The union’s declaration of support for Starmer’s candidacy came on the very same day as the nomination process began in the Parliamentary Labour Party and without any form of consultation with those union members who pay into the Affiliated Political (Labour Link) fund. To the astonishment of more than a few Corbyn supporters in the union, as well as the consternation of many of the union’s senior officials, the Unison Labour Link committee backed Corbyn, albeit by slender margins, in both 2015 and ’16. The union’s high command decided in the wake of Labour’s December 2019 to leave nothing to chance (or any semblance of membership involvement). Through its Labour Link fund Unison appears to have been the single biggest union contributor to Starmer’s leadership campaign, donating over £30,000.

“A change is gonna come”, but when?

But the new NEC faces significant internal obstacles to delivering ‘real change’ as well as the critical challenge of membership engagement against the backdrop of continuing cuts to real pay, terms and conditions. Turnout in the NEC elections was again worryingly low, reaching no more than 6.6% in any of Unison’s twelve regions and just 9.9% in any of its service groups. Nonetheless, the results signal a leftward shift within Unison’s activist layer.
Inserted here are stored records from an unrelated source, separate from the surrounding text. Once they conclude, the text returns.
-- ==== Sys2Proof/Machine/Sled.lean ====
section
/-! DEFINITION. The sled (R201–R224): the 40 kHz period with its profile, following, homing and coil voltages, limit switches,
stops and resumes. -/
namespace Sys2Proof.Machine
namespace Dev

/-- MSTEP as a fraction of nm (R202): numerator and denominator. -/
def mstep (d : Dev) (m : Mech) : Int × Int :=
  let r := d.srec m 0x51
  ((r.f 2 0 16 * 1000 : Nat), (max 1 (r.f 2 16 16 * 256) : Nat))

/-- Travel of one 25 µs period at a velocity, in the units of `SldX.pos`. -/
def periodSteps (d : Dev) (m : Mech) (vel : Int) : Int :=
  let k := d.mstep m
  if k.1 = 0 then 0 else vel * 25 * ustep * k.2 / (1000000 * k.1)

/-- JERK in nm/s³ (R209). -/
def jerkOf (d : Dev) (m : Mech) : Int := 1000000000 * (max 1 (d.get (Reg.SLD_LIM1_JERK m)) : Nat)
/-- AMAX in nm/s². -/
def amaxOf (d : Dev) (m : Mech) : Int := 1000000 * (max 1 (d.get (Reg.SLD_LIM0_AMAX m)) : Nat)

/-- Distance in which a speed is braked to zero (R209), nm. -/
def stopDist (d : Dev) (m : Mech) (u : Int) : Int :=
  let a := d.amaxOf m
  let j := d.jerkOf m
  if a * a ≤ u * j then u * u / (2 * a) + u * a / (2 * j) else (isqrt (u * u * u / j).toNat : Nat)

/-- Whether a switch asserted by LIM lies in the direction of `v` (R217). -/
def blocked (d : Dev) (m : Mech) (v : Int) : Bool :=
  (decide (v < 0) && d.bit (Reg.SLD_STATE_LIM m) 0) || (decide (0 < v) && d.bit (Reg.SLD_STATE_LIM m) 1)

/-- Ends a stop at zero speed (R208, R219, R220): STOPPED. -/
def sldStopped (d : Dev) (m : Mech) : Dev :=
  let x := (d.mx m).sld
  let d := (d.modSld m fun y => { y with vel := 0, acc := 0, stopping := false, limStop := false, limMove := false, stopOp := false }).set
    (Reg.SLD_STATE_REVERSING m) 0
  (if x.stopOp then d.set (Reg.SLD_CMDSTAT_RESULT m) 2 else d).sldMode m 4

/-- A stop on a switch has ended in FOLLOW: HOLD (R208). -/
def followStopped (d : Dev) (m : Mech) : Dev :=
  (d.modSld m fun x => { x with vel := 0, acc := 0, limStop := false, limMove := false }).sldMode m 1

/-- A stop on a switch begins (R217): ramp mode brakes at LIM_DECEL; hard mode stops in this period and holds at I_RUN. A move is kept
and does not resume by itself (R219). -/
def limitStop (d : Dev) (m : Mech) (outer : Bool) : Dev :=
  let st := d.get (Reg.MCH_STATE_STATE m)
  let follow := decide (d.get (Reg.SLD_STATE_MODE m) = 3)
  let d := if follow then d
    else ((d.modSld m fun x => { x with keptState := st }).set (Reg.SLD_STATE_KEPT m) 1).set (Reg.SLD_STATE_UV_WAIT m) 0
  if d.on (if outer then Reg.SLD_PARK_OUTER_MODE m else Reg.SLD_PARK_INNER_MODE m) then
    d.modSld m fun x => { x with limStop := true, limMove := false, stopping := false, acc := 0 }
  else
    let d := d.sldLose m
    (if follow then d.followStopped m else d.sldStopped m).modSld m fun x => { x with hardHold := true }

/-- Takes a new velocity and acceleration; REVERSING clears where the velocity changes sign or reaches 0 (R211). -/
def takeVel (d : Dev) (m : Mech) (v a : Int) : Dev :=
  let x := (d.mx m).sld
  let d := if v * x.vel ≤ 0 then d.set (Reg.SLD_STATE_REVERSING m) 0 else d
  d.modSld m fun y => { y with pos := y.pos + d.periodSteps m v, vel := v, acc := a }

/-- One period of a ramp stop on a switch (R217): LIM_DECEL without a jerk limit; at zero speed the stop ends, or the move given since goes
on. -/
def rampStep (d : Dev) (m : Mech) : Dev :=
  let x := (d.mx m).sld
  let dec : Int := 25 * (d.get (Reg.SLD_LIM1_LIM_DECEL m) : Nat)
  if dec < x.vel.natAbs then
    if 0 < x.vel then d.takeVel m (x.vel - dec) (-dec * 40000) else d.takeVel m (x.vel + dec) (dec * 40000)
  else if d.get (Reg.SLD_STATE_MODE m) = 3 then d.followStopped m
  else if x.limMove then (d.takeVel m 0 0).modSld m fun y => { y with limStop := false, limMove := false }
  else d.sldStopped m

/-- Velocity and acceleration of the next period, the acceleration moving toward `goal` by at most JERK × dt and the speed bounded by VMAX
(R209). -/
def jerkStep (d : Dev) (m : Mech) (goal : Int) : Int × Int :=
  let x := (d.mx m).sld
  let j := d.jerkOf m
  let vmax : Int := 10000 * (d.get (Reg.SLD_LIM0_VMAX m) : Nat)
  let a := x.acc + clampInt (-(j / 40000)) (j / 40000) (goal - x.acc)
  (clampInt (-vmax) vmax (x.vel + a / 40000), a)

/-- One period of braking at AMAX and JERK to zero speed (R219). -/
def brakeStep (d : Dev) (m : Mech) : Dev :=
  let x := (d.mx m).sld
  let vc := d.sldVc m
  let (v, a) := d.jerkStep m (if 0 < vc then -d.amaxOf m else if vc < 0 then d.amaxOf m else 0)
  if v = 0 ∨ v * x.vel < 0 ∨ x.vel = 0 then d.sldStopped m else d.takeVel m v a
Unfortunately, the signs thus far suggest that the entrenched machine built up over the past two decades won’t concede gracefully, not least in terms of the union’s relationship with the Labour Party. At present the union has two seats on Labour’s own NEC with one held by Wendy Nichols, the secretary of the union’s North Yorkshire local government branch, who lost her previous seat on the union’s executive in 2017 and has failed to regain it in two subsequent elections. The other Unison representative is Mark Ferguson, the union’s parliamentary officer and an appointed official, was LabourList’s editor from 2010-14. Both consistently vote with the right on the NEC. In contrast, Time for Real Change members of Unison’s NEC issued a statement clearly opposing automatic expulsions and proscriptions in the wake of the July vote by Labour’s governing body.

The hard work starts

Securing an NEC majority was probably the easy part. A dramatic illustration of the scale of bureaucratic resistance came just a week after the results emerged. On Friday 18th June the newly elected NEC met officially for the first time at the close of the online national conference. Its principal item of business was the election of a three-member presidential team, which plays both a significant symbolic and practical role during its year-long term. The new executive elected Andrea Egan as senior vice-president, Kath Owen as junior vice-president and Paul Holmes as president. In Holmes’ absence, Egan assumed the chair only to face multiple interruptions from full-time officials. The NEC was apparently blocked from agreeing a date for its next meeting (!), though it did eventually convene a July meeting.

The following Monday the union’s national website published a terse statement, which gave begrudging recognition of Holmes’ election, while noting that he cannot assume the presidency. The statement neglected to mention the reason: Holmes, while eligible to stand for office, has been suspended by the union for 19 months without a disciplinary hearing taking place. Another leading figure on the NEC left, health worker Karen Reissmann, cannot currently take up her seat, having faced multiple suspensions.

To an outside observer such internal wrangling may seem trivial, but they underscore the scale of the challenge the new NEC faces in leading the transformation of Britain’s biggest union into a force capable of mounting effective resistance to further real terms pay cuts, still more austerity in local government, real pay cuts across the public sector and the accelerating privatisation of the NHS. The new NEC does, however, include several battle-hardened activists, who have led successful local resistance.